3.6. Photon Detection Probability

The sensitivity of SPADs are characterized by photon detection probability (PDP). The PDP is calculated in this work by dividing the number of counts (without the dark counts) by the number of photons incident. Figure 5d shows the PDP as a function of V_ex. The PDP is the product of the probability of avalanche by an electron or a hole and the quantum efficiency of the device. The quantum efficiency of this CASPAD is calculated to be 47%, at a wavelength of 785 nm, from the measured responsivity (~0.3 A/W) from our previous work [14]. The low probability of avalanche breakdown by an electron (~12.2% max) for the CASPAD is primarily attributed to the square geometry of the p-n junction, the breakdown occurs at the sharp corners due to high concentration of electric field at sharp edges in a similar way to premature edge breakdown [17,18]. Further investigation by light emission tests confirms that the breakdown occurs at the sharp corners (shown in Figure 6). Light emission tests show that the light emission primarily stems from 3 out 4 corners proving that the breakdown does not occur in the entire p-n junction but only at the sharpest corners where the electric field is concentrated. Breakdown occurs much less frequently in one of the corners likely due to non-uniformity of the CMOS process. The PDP could be improved by having a circular geometry. A summary of performance parameters is listed in

Table 1. Performance parameters of the first generation of CASPAD compared with a few SPADs fabricated in 350 nm CMOS [19].

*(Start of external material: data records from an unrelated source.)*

/-- Settles O19: the pair is a member of the list of minimisers, whose errors are those of the rates cut at the top pair's. -/
theorem datarateIsAMinimiser : Obligations.DatarateIsAMinimiser := by
  intro t d x o s hp hidle hx fClk largest rate
  obtain ⟨-, ⟨hmBits, heBits⟩, -⟩ := hp
  have hrate : ∀ c : Nat × Nat,
      datarateRate Config.drEq s.params.drMBits s.params.drEBits (datarateClock d x.toNat) c = rate c.1 c.2 :=
    fun c => if_neg (datarateClock_ne_zero hx)
  obtain ⟨hpair, hbest⟩ := mem_datarateMinimisers.1 (datarate_mem_minimisers (eq := Config.drEq) (target := t.toNat)
    (mBits := s.params.drMBits) (eBits := s.params.drEBits) (tie := Config.datarateTie t.toNat d x.toNat)
    (clockDivided := d) hx)
  obtain ⟨hm, he⟩ := mem_dataratePairs.1 hpair
  refine ⟨decode_encodeOver s.params o (.encDatarate t d x), (datarateOf s.params t.toNat d x.toNat).1,
    (datarateOf s.params t.toNat d x.toNat).2, hm, he, fun m' e' hm' he' => ?_, fun htop => ?_,
    toNat_byte_of_lt hmBits hm, toNat_byte_of_lt heBits he, exec_finish (.encDatarate t d x) hidle rfl⟩
  · have hle := hbest (m', e') (mem_dataratePairs.2 ⟨hm', he'⟩)
    rw [datarateErr, datarateErr, hrate, hrate] at hle
    exact hle
  · have heq : datarateOf s.params t.toNat d x.toNat = datarateTop s.params.drMBits s.params.drEBits :=
      datarate_eq_top hx htop
    rw [heq]
    exact ⟨rfl, rfl⟩

/-- Settles O20: the exponent and the mantissa are the first of their ranges that pass their tests. -/
theorem fdevFollowsPseudocode : Obligations.FdevFollowsPseudocode := by
  intro t x o s hidle _ X a b
  refine ⟨decode_encodeOver s.params o (.encFdev t x), ?_⟩
  rintro ⟨e₀, he₀, hlt₀⟩
  obtain ⟨e, r, he, hlt, hleast, hr, hfdev⟩ := fdev_of_lt (x := x.toNat) he₀ hlt₀
  obtain ⟨m, r', hr', hm, hltm, hleastm, hcloser, hfarther, hzero⟩ := fdevMantissa_of_lt hlt
  obtain rfl : r = r' := Option.some.inj (hr.symm.trans hr')
  exact ⟨e, m, r, he, hlt, hleast, hm, hltm, hleastm, hcloser, hfarther, hzero, exec_encFdev hidle hfdev⟩

/-- Settles O21: the bound is what the largest exponent reaches, and no exponent reaches further. -/
theorem fdevRefusesAboveLargest : Obligations.FdevRefusesAboveLargest := by
  intro t x s hidle _
  rw [← fdevA_nine]
  refine ⟨fun h => exec_encFdev_refused hidle (fdev_eq_none h), fun h => ?_⟩
  obtain ⟨e, r, he, hlt, -, hr, hfdev⟩ := fdev_of_lt le_rfl h
  have hr7 : r ≤ 7 := fdevMantissa_le hr
  refine ⟨_, exec_encFdev hidle hfdev, rfl, ?_, ?_⟩
  · exact (toNat_byte_of_lt (bits := 3) (by norm_num) (by omega)).trans_le hr7
  · exact (toNat_byte_of_lt (bits := 4) (by norm_num) (by omega)).trans_le he

/-- Settles O22, by the scan's invariant. -/
theorem chfltPicksANearestEntry : Obligations.ChfltPicksANearestEntry := by
  intro t d x o s hlen hsorted hunit hidle hx S
  obtain ⟨hidx, hnearest⟩ := chfltOf_nearest hlen hsorted hunit t.toNat d hx
  exact ⟨decode_encodeOver s.params o (.encChflt t d x), chfltOf s.params t.toNat d x.toNat, hidx, hnearest,
    exec_encChflt t d x hidle⟩

/-- Settles O23: nearest entries of different targets are in the order of the targets, and equal targets select one entry. -/
theorem chfltIsMonotone : Obligations.ChfltIsMonotone := by
  intro t₁ t₂ d x s u₁ u₂ hlen hsorted hunit hidle hx ht h₁ h₂
  obtain heq | hlt := Nat.eq_or_lt_of_le (BitVec.le_def.1 ht)
  · obtain rfl := BitVec.eq_of_toNat_eq heq
    rw [h₁] at h₂
    cases h₂
    rfl
  · obtain ⟨hidx₁, hnearest₁⟩ := chfltOf_nearest hlen hsorted hunit t₁.toNat d hx
    obtain ⟨hidx₂, hnearest₂⟩ := chfltOf_nearest hlen hsorted hunit t₂.toNat d hx
    have htarget : (t₁.toNat : ℚ) < (t₂.toNat : ℚ) := by exact_mod_cast hlt
    have hle := nearest_mono htarget (hnearest₁ _ hidx₂) (hnearest₂ _ hidx₁)
    rw [exec_encChflt t₁ d x hidle] at h₁
    rw [exec_encChflt t₂ d x hidle] at h₂
    cases h₁
    cases h₂
    dsimp only
    rw [index_of_bytes hidx₁, index_of_bytes hidx₂]
    exact (chfltEntry_le_iff hunit hx).1 hle

end Sys2Proof.Safety
end

section
/-! PROOFS. The calculators of spec/41_calc_linear.md: ENC_RSSI_TH, ENC_RX_TIMEOUT, ENC_PA_DBM, ENC_FOFFSET, ENC_CHSPACE and
ENC_IF_OFFSET. What a limit makes of a value is said once for each width, and each result is then the limit of a truncated
equation. ENC_RX_TIMEOUT is computed over the naturals and read here over the integers of R142; its counter fits a byte
because `n < 255 * (n / 255 + 2) - 255`. -/

namespace Sys2Proof.Machine

open Sys2Proof.Safety

/-! ### Limits (R151) -/

/-- A value in a byte: itself where it fits, and otherwise its clamp or its wrap. -/
theorem limitU8_limits (l : Limit) (v : Int) :
    (0 ≤ v ∧ v ≤ 255 → ((limitU8 l v).toNat : Int) = v) ∧ (255 < v → l = .clamp → limitU8 l v = 0xFF) ∧
      (v < 0 → l = .clamp → limitU8 l v = 0x00) ∧ (l = .wrap → ((limitU8 l v).toNat : Int) = v % 256) := by
  refine ⟨fun ⟨hlow, hhigh⟩ => limitU8_fits l v hlow hhigh, ?_, ?_, ?_⟩
  · rintro h rfl
    exact limitU8_clamp_high v h
  · rintro h rfl
    exact limitU8_clamp_low v h
  · rintro rfl
    exact limitU8_wrap v

/-- A 12-bit pattern of a negative number has bit 11 set. -/
theorem getLsbD_eleven_of_neg {x : BitVec 12} (h : x.toInt < 0) : x.getLsbD 11 = true := by
  have hmsb : x.msb = true := by rw [BitVec.msb_eq_toInt, decide_eq_true h]
  rwa [BitVec.msb_eq_getLsbD_last] at hmsb

/-- A negative value that fits, or is clamped, shows its sign in bit 11. -/
theorem limitS12_sign {l : Limit} {v : Int} (hneg : v < 0) (h : -2048 ≤ v ∨ l = .clamp) :
    (limitS12 l v).getLsbD 11 = true := by
  by_cases hfits : -2048 ≤ v
  · exact getLsbD_eleven_of_neg (by rw [limitS12_fits l v hfits (by omega)]; exact hneg)
  · obtain rfl := h.resolve_left hfits
    rw [limitS12_clamp_low v (not_le.1 hfits)]
    decide

/-- A value in 12 bits: itself where it fits, and otherwise its clamp or its wrap. -/
theorem limitS12_limits (l : Limit) (v : Int) :
    (-2048 ≤ v ∧ v ≤ 2047 → (limitS12 l v).toInt = v) ∧ (2047 < v → l = .clamp → limitS12 l v = 0x7FF) ∧
      (v < -2048 → l = .clamp → limitS12 l v = 0x800) ∧ (l = .wrap → ((limitS12 l v).toNat : Int) = v % 4096) := by
  refine ⟨fun ⟨hlow, hhigh⟩ => limitS12_fits l v hlow hhigh, ?_, ?_, ?_⟩
  · rintro h rfl
    exact limitS12_clamp_high v h
  · rintro h rfl
    exact limitS12_clamp_low v h
  · rintro rfl
    exact limitS12_wrap v

/-- Truncation keeps the sign of a rational that is not positive. -/
theorem trunc_nonpos {q : ℚ} (h : q ≤ 0) : trunc q ≤ 0 := by
  have hneg : 0 ≤ (-q.num).tdiv q.den := Int.tdiv_nonneg (neg_nonneg.2 (Rat.num_nonpos.2 h)) (Int.natCast_nonneg q.den)
  rw [Int.neg_tdiv] at hneg
  exact neg_nonneg.1 hneg

/-! ### ENC_RSSI_TH (R141) -/

theorem toNat_rssiThreshold (dbm : Int) :
    ((rssiThreshold dbm).toNat : Int) = (2 * (max (-130) (min 2 dbm) + 130)) % 256 := by
  rw [rssiThreshold, clampInt_eq_max_min _ _ _ (by norm_num), BitVec.toNat_ofInt]
  omega

/-! ### ENC_RX_TIMEOUT (R142, R143) -/

theorem effXtal_eq (x : Nat) : effXtal x = if 30000000 < x then x / 2 else x := by
  simp [effXtal, dualXtal]

/-- The timer units are a floor over the integers: no duration is negative. -/
theorem rxTimeoutUnits_eq_floor (q : NonNegRat) (x : Nat) :
    (rxTimeoutUnits q.val x : Int) =
      ⌊(q.num : ℚ) / ((q.denPred : ℚ) + 1) * ((if 30000000 < x then x / 2 else x : Nat) : ℚ) / 1210000⌋ := by
  rw [← effXtal_eq]
  have hval : 0 ≤ q.val := by unfold NonNegRat.val; positivity
  have hunits : 0 ≤ ⌊q.val * (effXtal x : ℚ) / 1210000⌋ := Int.floor_nonneg.2 (by positivity)
  exact Int.toNat_of_nonneg hunits

/-- The counter of R142, lines 6 to 7, for `n` timer units and the divisor `p`: the nearer of `n div p` and its successor. -/
def nearerCount (n p : Int) : Int := if |(n / p + 1) * p - n| < |n / p * p - n| then n / p + 1 else n / p

theorem nearerCount_eq_or (n p : Int) : nearerCount n p = n / p ∨ nearerCount n p = n / p + 1 := by
  unfold nearerCount
  split
  · exact .inr rfl
  · exact .inl rfl

theorem rxTimeoutPair_saturated {n : Nat} (h : 253 < n / 255) : rxTimeoutPair n = (255, 255) := if_pos h

theorem rxTimeoutPair_unsaturated {n : Nat} (h : n / 255 ≤ 253) :
    ((rxTimeoutPair n).1 : Int) = max (nearerCount n (n / 255 + 2)) 1 ∧
      ((rxTimeoutPair n).2 : Int) = (n : Int) / 255 + 2 - 1 := by
  rw [rxTimeoutPair, if_neg (not_lt.2 h)]
  refine ⟨?_, by push_cast; omega⟩
  simp only [nearerCount, Int.abs_eq_natAbs, Nat.cast_lt, decide_eq_true_eq]
  push_cast
  rfl

/-- The counter fits a byte: `n` is at most `255 * (n div 255) + 254`, so `n div p` is at most 254. -/
theorem nearerCount_le (n : Nat) : nearerCount n (n / 255 + 2) ≤ 255 := by
  have hdiv : (n : Int) / ((n : Int) / 255 + 2) < 255 := Int.ediv_lt_of_lt_mul (by omega) (by omega)
  obtain h | h := nearerCount_eq_or n (n / 255 + 2) <;> omega

/-- Both results are bytes other than 0, and the prescaler is 255 exactly in saturation, where the counter is 255 too. -/
theorem rxTimeoutPair_bounds (n : Nat) :
    (1 ≤ (rxTimeoutPair n).1 ∧ (rxTimeoutPair n).1 ≤ 255) ∧ (1 ≤ (rxTimeoutPair n).2 ∧ (rxTimeoutPair n).2 ≤ 255) ∧
      ((rxTimeoutPair n).2 = 255 ↔ 253 < n / 255) ∧ ((rxTimeoutPair n).2 = 255 → (rxTimeoutPair n).1 = 255) := by
  by_cases h : 253 < n / 255
  · simp [rxTimeoutPair_saturated h, h]
  · obtain ⟨hcounter, hprescaler⟩ := rxTimeoutPair_unsaturated (not_lt.1 h)
    have hle := nearerCount_le n
    omega

/-- ENC_RX_TIMEOUT answers with the pair of its timer units. -/
theorem exec_encRxTimeout (q : NonNegRat) {x : Word} {s : State} (hidle : Idle s) (hx : 0 < x.toNat) :
    exec (.encRxTimeout q x) s = .next { s with
      operands := { s.operands with timeoutMs := q, crystalHz := x }
      results := { s.results with
        counter := BitVec.ofNat 8 (rxTimeoutPair (rxTimeoutUnits q.val x.toNat)).1
        prescaler := BitVec.ofNat 8 (rxTimeoutPair (rxTimeoutUnits q.val x.toNat)).2 }
      err := .none } :=
  exec_finish (.encRxTimeout q x) (l := .only) (r := .timeout _ _) hidle (by simp [sequenceOf, rxTimeout, hx.ne'])

/-! ### ENC_PA_DBM (R144 to R146) -/

section
variable {p : Params} {f slot : Nat} {dbm : ℚ} {segment : Nat → ℚ → Segment}

/-- The row of a frequency in a band (R145). -/
theorem paRow_of_band (h : bandOf p f ≠ .invalid) :
    paRow p f = some (if bandOf p f = .high then (if 900000000 ≤ f then 0 else 1)
      else if bandOf p f = .middle then 2 else if bandOf p f = .low then 3 else 4) := by
  unfold paRow
  cases hband : bandOf p f with
  | invalid => exact absurd hband h
  | high | middle | low | veryLow => rfl

theorem paRow_invalid (h : bandOf p f = .invalid) : paRow p f = none := by
  rw [paRow, h]

/-- With slot, power and band in range the byte is the value of the row's line (R144). -/
theorem paPower_of_row {row : Nat} (hslot : slot ≤ p.paSlotMax) (hlow : -31 ≤ dbm) (hhigh : dbm ≤ 12)
    (hrow : paRow p f = some row) :
    paPower p segment slot dbm f =
      some (BitVec.ofInt 8 (paValue (p.paCoeff.getD row ⟨0, 0, 0, 0, 0, 0⟩) (segment row dbm) dbm)) := by
  rw [paPower, if_neg (not_lt.2 hslot), if_neg (by simp [hlow, hhigh]), hrow]

/-- Each of the three checks of R144 refuses by itself. -/
theorem paPower_eq_none (h : p.paSlotMax < slot ∨ dbm < -31 ∨ 12 < dbm ∨ bandOf p f = .invalid) :
    paPower p segment slot dbm f = none := by
  unfold paPower
  split
  · rfl
  · next hslot =>
    split
    · rfl
    · next hdbm =>
      obtain ⟨hlow, hhigh⟩ := not_or.1 hdbm
      rw [paRow_invalid (((h.resolve_left hslot).resolve_left hlow).resolve_left hhigh)]

end

/-- ENC_PA_DBM answers with the byte of a slot, a power and a frequency in range. -/
theorem exec_encPaDbm {slot : Byte} {dbm : ℚ} {b : Word} {s : State} {r : Byte} (hidle : Idle s)
    (h : paPower s.params Config.paSegment slot.toNat dbm b.toNat = some r) :
    exec (.encPaDbm slot dbm b) s = .next { s with
      operands := { s.operands with slot := slot, paDbm := dbm, baseHz := b }
      results := { s.results with reg := r }
      err := .none } :=
  exec_finish (.encPaDbm slot dbm b) (l := .only) (r := .reg r) hidle (by simp [sequenceOf, h])

/-- ENC_PA_DBM refuses what its checks reject. -/
theorem exec_encPaDbm_refused {slot : Byte} {dbm : ℚ} {b : Word} {s : State} (hidle : Idle s)
    (h : paPower s.params Config.paSegment slot.toNat dbm b.toNat = none) :
    exec (.encPaDbm slot dbm b) s = .next { s with
      operands := { s.operands with slot := slot, paDbm := dbm, baseHz := b }
      results := { s.results with reg := Config.freeByte s.fresh 0 }
      err := .invalidParameter
      fresh := s.fresh + 1 } :=
  exec_raise (.encPaDbm slot dbm b) (l := .only) (e := .invalidParameter) hidle (by simp [sequenceOf, h])

/-! ### ENC_FOFFSET (R147, R148) -/

section
variable {eq : Int → Nat → ℚ} {offset : Int} {x : Nat}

Work	This Work	[20]	[21]	[22]
Technology	350 nm	350 nm	350 nm	350 nm
Detection area (shape)	40 µm (square)	50 µm active area diameter (circular)	10 µm active area diameter (circular)	20 µm active area diameter (circular)
P-N Junction type	P+/p-epilayer/N-well	P+/n-enrichment/High Voltage-N-well/N+	P+/Deep N-well/N+	P+/N-Well/N+
Breakdown voltage	52.4 V between cathode and anode (15 V between anode and ring)	25 V	-	24 V
Afterpulsing (Vex)	5.7% (0.86 V)	4.5% (5 V) with minimum hold-off time of 20 ns	23% with minimum hold-off time of 40 ns	22% with a hold-off time of 100 ns
Timing jitter (Vex) [λ]	370 ps (0.86 V) [785 nm]	82 ps (6 V) [780 nm]	80 ps (3.3 V) [670 nm]	39 ps (5 V) [820 nm]
PDP max (Vex) @785 nm	5.74% (1.15 V)	~10% (6 V)	~3% (4 V)	~8% (5 V)
Quenching type	Passive: 47 kΩ quench resistor	Active	Active, event-driven	Variable-load quenching

and comparison is made with a few conventional SPADs fabricated in 350 nm CMOS.

4. Conclusions

The device structure can still be improved in many ways, mainly in its center area. Layout and depth of diffusions and wells and the use of circular shapes can be further investigated. They all affect the CASPAD performance parameters like PDP, DCR, deadtime, and afterpulsing. Receiver circuitry can also be considered, thereby taking advantage of the very small detector capacitance with passive and/or active quenching. Use of enhanced CMOS technology can also improve device operation. Further, using the current assistance principle, it becomes probably feasible to make devices that mainly have only vertical current assistance (omitting the ring). In that way a thicker epi-layer of 20 µm with a smaller CASPAD pitch (e.g., <10 µm) could be envisaged for higher resolution, NIR-efficient, imager solutions.

In summary, a detector which combines the principles of SPAD and current assistance has been presented. The device showed relatively good timing response for its larger area. Its basic operation has been demonstrated, in terms of its photon-detection probability (PDP), timing jitter, dark-count rate (DCR), and afterpulsing. Changes at the device level and integration with circuitry can still improve general performance.